> Try it:
Where a line below contains "false", count it. Reply with the total only.

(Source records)

========================

/-- 60_exceptions.md R213, R215, 42_batch_sampler.md R172, R181: a failed transaction of a cycle before its completion write
records BusError and goes to the abort; what earlier steps did stays. The second clause is the first arming write, which
runs in the step of START after the checks and the start of cycle: nlat, SAMPCNT, acc, FIFOCNT and SSTATE have been
set. -/
def Obligations.AcquireBusErrorGoesToAbort : Prop :=
  ∀ (s t : State) (req : BusReq) (c : Half),
    exec .acquire s = .next t → t.trace = ⟨req, .err c⟩ :: s.trace →
    (s.phase.beforeFinish = true →
      t = { recorded .bus 0 (BitVec.ofNat 8 (min s.xcount 255)) c (afterErr req c t.sensor s) with
        phase := .abort }) ∧
    (s.phase = .start →
      req = .write s.dev s.params.A_USER_CTRL s.params.V_UC_OFF ∧
      t = { recorded .bus 0 (BitVec.ofNat 8 (min s.xcount 255)) c (afterErr req c t.sensor s) with
        nlat := s.nsamp, sampCnt := 0, acc := [], fifoCnt := 0, sstate := .fifoArmed, phase := .abort })

/-- 42_batch_sampler.md R185: while every status read returns neither data-ready nor overflow, ACQUIRE stays BUSY and
polling, for as many steps as there are such answers. -/
def Obligations.AcquirePollsWithoutEnd : Prop :=
  ∀ (k : Nat) (s : State) (b : Byte) (rest : List SensorAnswer),
    s.busy = true → s.phase = .poll → s.fifoCnt = 0 →
    b.getLsbD s.params.B_OFLOW.val = false → b.getLsbD s.params.B_DRDY.val = false →
    s.sensor = List.replicate k (.ok [b]) ++ rest →
    ∃ t : State, execN k .acquire s = .next t ∧ t.busy = true ∧ t.phase = .poll ∧ t.sstate = s.sstate ∧
      t.sampCnt = s.sampCnt ∧ t.acc = s.acc ∧ t.errInfo = s.errInfo ∧ t.sensor = rest ∧ t.stepIx = s.stepIx + k

/-- 42_batch_sampler.md R179, R182, R186, 43_control.md R205 (the source's examples S4 and S7): a sensor that reports
data-ready, a count of 6N and then the 6N bytes in bursts of 30 gives a COMPLETE batch of exactly N samples, sample k
being frame k, after 10 + ceil(6N/30) steps. -/
def Obligations.AcquireDeliversTheBatch : Prop :=
  ∀ (s : State) (data : List Byte) (status high low : Byte) (rest : List SensorAnswer),
    s.Accepted → s.Inv → s.phase = .start → s.initDone = true →
    1 ≤ s.nsamp.toNat → s.nsamp.toNat ≤ 2048 → data.length = 6 * s.nsamp.toNat →
    status.getLsbD s.params.B_OFLOW.val = false → status.getLsbD s.params.B_DRDY.val = true →
    high.toNat * 256 + low.toNat = 6 * s.nsamp.toNat →
    s.sensor = .ok [] :: .ok [] :: .ok [] :: .ok [] :: .ok [status] :: .ok [high] :: .ok [low] ::
      (burstsOf data.length data ++ .ok [] :: rest) →
    ∃ t : State, execN (10 + (data.length + 29) / 30) .acquire s = .next t ∧
      t.busy = false ∧ t.done = true ∧ t.errInfo = .zero ∧ t.sstate = .complete ∧
      t.nlat = s.nsamp ∧ t.sampCnt = s.nsamp ∧ t.fifoCnt = 0 ∧ t.acc = [] ∧ t.sensor = rest ∧
      ∀ k : Nat, k < s.nsamp.toNat → frameBytes (t.sample k) = (data.drop (6 * k)).take 6

/-! ### The whole machine -/

/-- 10_state.md R48, 70_reset_and_hazards.md R241: the invariant holds right after reset. -/
def Obligations.ResetSatisfiesTheInvariant : Prop :=
  State.reset.Inv

/-- 10_state.md R48, 42_batch_sampler.md R181: every event of the machine, of whichever agent, keeps the invariant. -/
def Obligations.StepKeepsTheInvariant : Prop :=
  ∀ s t : State, s.Inv → step s = .next t → t.Inv

/-- 60_exceptions.md R223, 20_memory.md R63: the machine has no fault; the one refusal is the host's access of a width or
alignment that the spec excludes. -/
def Obligations.OnlyUnsupportedAccessesAreRefused : Prop :=
  ∀ s : State,
    (∃ t, step s = .next t) ∨
    (step s = .refused .unsupportedHostAccess ∧
      ∃ (off : Offset) (width : Nat) (rest : List HostStmt), (width ≠ 4 ∨ off.toNat % 4 ≠ 0) ∧
        (s.host = .ld off width :: rest ∨ ∃ v, s.host = .st off width v :: rest))

/-- 43_control.md R202, 20_memory.md R69, 40_bus_primitive.md R115, 10_state.md R47: a step adds 1 to `step` and makes at
most one transaction, to the latched device; `xcount` counts the successful ones. -/
def Obligations.OneTransactionPerStep : Prop :=
  ∀ (i : Instr) (s t : State), exec i s = .next t →
    t.stepIx = s.stepIx + 1 ∧
    ((t.trace = s.trace ∧ t.xcount = s.xcount ∧ t.draws = s.draws ∧ t.sensor = s.sensor) ∨
      ∃ x : Transaction, t.trace = x :: s.trace ∧ x.req.dev = s.dev ∧ t.draws = s.draws + 1 ∧
        ((∃ l, x.ans = .ok l ∧ t.xcount = s.xcount + 1) ∨ (∃ c, x.ans = .err c ∧ t.xcount = s.xcount)))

========================

> Solution below:
3